3. Whether the extra-interest subchannel is HD or SD, this doesn't change 
the general suggestion that OTA broadcasters could air interesting OTA-only 
content. Then, as Tom says, just maybe the umbillical services' customers 
will insist their service provider include this subchannel in their 
offerings. Or their customers would bypass the umbillical service to get it. 
And the OTA broadcaster can then decide whether to continue airing the extra 
channel OTA, or try something new OTA.

>If OTA wants to differentiate themselves they need to start
>using the spare bandwidth to datacast content and seriously
>get into the harddisk-based STB market. This is not rocket
>science.
>
>You don't need to send new content. Send old content.
>People *do* actually watch this.

That too. I don't think these are mutually exclusive possibilities. The 
reason I brought up the pornography angle is only to stay away from 
digressions. You know, arguing about whether some specific type of 
additional content would attract eyeballs or not. That's what usually 
happens with these discussions. If people don't agree with one's *example* 
of additional content, presumably the whole concept is flawed. I doubt 
anyone in their right mind would think pornography would *not* sell.

>This whole live-broadcast-tv-only mechanism currently used by
>OTA is legacy and will be their doom, no matter how many
>codecs and modulation schemes you swap out.

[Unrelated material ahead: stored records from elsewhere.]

/-- Every command keeps the store write queue within its sizes. -/
theorem exec_queued (c : Instr) (s : State) : Answers (Queued s) s (exec c s) := by
  have law := queueWithin_law
  cases c with
  | reset straps listenOnly => exact answers_finish (reset_queued straps listenOnly s)
  | pageReadComplete => exact pageReadComplete_queued s
  | pageWriteComplete => exact pageWriteComplete_queued s
  | startUpCompletion => exact startUpCompletion_queued s
  | card block => exact takeCard_queued block s
  | readerMessageDiscarded raw => exact answers_ite (takeMessage_queued raw s) answers_next
  | readerByteGapTimeout => exact readerByteGapTimeout_queued s
  | writeDone => exact takeReply_queued true s
  | writeFail => exact takeReply_queued false s
  | replyTimerExpiry => exact replyTimerExpiry_queued s
  | claimWindowExpiry => exact claimWindowExpiry_queued s
  | authorizationTimeout => exact authorizationTimeout_queued s
  | tripIdleTimerExpiry => exact tripIdleTimerExpiry_queued s
  | stampWindowExpiry => exact stampWindowExpiry_queued s
  | stampLifetimeExpiry => exact stampLifetimeExpiry_queued s
  | permissiveChange p good => exact permissiveChange_queued p good s
  | armConnect i => exact armConnect_queued i s
  | armDrop i => exact armDrop_queued i s
  | rstopChange pressed => exact rstopChange_queued pressed s
  | start => exact start_queued s
  | stop => exact stop_queued s
  | ackPress => exact ackPress_queued s
  | ackRelease => exact ackRelease_queued s
  | ackHoldEvent => exact ackHoldEvent_queued s
  | refusalPulseEnd => exact refusalPulseEnd_queued s
  | lampStretchEnd lamp => exact lampStretchEnd_queued lamp s
  | lampBlinkPhase lamp => exact lampBlinkPhase_queued lamp s
  | faultCodePatternPhase => exact faultCodePatternPhase_queued s
  | meteringTick i raw => exact meteringTick_queued i raw s
  | valveStepEnd i => exact valveStepEnd_queued i s
  | closingTimerExpiry i => exact closingTimerExpiry_queued i s
  | risingEdge i ch cap => exact risingEdge_queued i ch cap s
  | pendingAEdgeTimeout i => exact pendingAEdgeTimeout_queued i s
  | driveTimeEnd j => exact driveTimeEnd_queued j s
  | spacingPeriodEnd j => exact spacingPeriodEnd_queued j s
  | feedbackPulse j => exact feedbackPulse_queued j s
  | feedbackWindowClose j => exact feedbackWindowClose_queued j s
  | shareTick => exact shareTick_queued s
  | status => exact hearFrame_queued _ _ fun _ h => h
  | claim => exact hearFrame_queued _ _ fun _ => hearClaim_stpHas law _ _
  | held => exact hearFrame_queued _ _ fun _ => hearHeld_stpHas law _
  | release => exact hearFrame_queued _ _ fun _ h => h
  | noteReady => exact hearFrame_queued _ _ fun _ h => h
  | noteAsk => exact hearFrame_queued _ _ fun _ => hearAsk_stpHas law _ _ _
  | notePart => exact hearFrame_queued _ _ fun _ h => h
  | ownEcho => exact ownEcho_queued s
  | conflict => exact answers_ite (answers_finish (conflictHeard_stpHas law)) answers_next
  | frameDropped framing raw => exact frameDropped_queued framing raw s
  | accessAttempt quiet => exact answers_finish (beginAttempt_stpHas law quiet)
  | collision => exact collision_queued s
  | statusPeriodExpiry => exact statusPeriodExpiry_queued s
  | statusSpacingExpiry => exact statusSpacingExpiry_queued s
  | aloneTimerExpiry => exact aloneTimerExpiry_queued s
  | listenWindowExpiry => exact listenWindowExpiry_queued s
  | heldLineDetected => exact answers_ite (answers_finish (enterHeldLine_stpHas law)) answers_next
  | heldLineEnd => exact answers_ite (answers_finish (enterListen_stpHas law)) answers_next
  | freshToStale station => exact freshToStale_queued station s
  | staleToSilent station => exact staleToSilent_queued station s
  | silentRemoval station => exact silentRemoval_queued station s
  | secondTimer => exact secondTimer_queued s
  | busyChange asserted => exact busyChange_queued asserted s
  | characterSent => exact characterSent_queued s
  | busyTimerExpiry => exact busyTimerExpiry_queued s

theorem step_queueOk (s t : State) (ok : s.QueueOk) (next : step s = .next t) : t.QueueOk := by
  refine step_keeps (law := State.QueueOk) (fun s q ok => ok) (fun c s t ok next => ?_) (fun s ok => ?_) s t ok next
  · obtain e | ⟨b, e⟩ | ⟨u, e, queued⟩ | ⟨f, e⟩ := exec_queued c s <;> rw [e] at next
    · obtain rfl : s = t := by simpa using next
      exact ok
    · obtain rfl : (s.modLif fun l => { l with ownLast := b }) = t := by simpa using next
      exact ok
    · obtain rfl : settle u = t := by simpa [finish] using next
      exact settle_queued (queued ok)
    · cases next
  · rwa [State.QueueOk, microsecond_stp]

Some program material can be compatible with live viewing, while being 
optimized for non-real-time viewing. I think there's a whole spectrum of 
possibilities. The interesting point of the KFC ad and the Janet Jackson 
program was that they were optimized for non-real-time digestion, even 
though the programs on the air worked just fine with real-time viewing. I 
think this suggests that OTA broadcasters are not stuck in the past. And the 
great thing is, affiliates appear to have a lot of latitude in what they use 
their additional b/s for, so one would expect much experimentation to take 
place as polling results like Tom's start emerging (to peak the 
broadcasters' interest in their digital tier).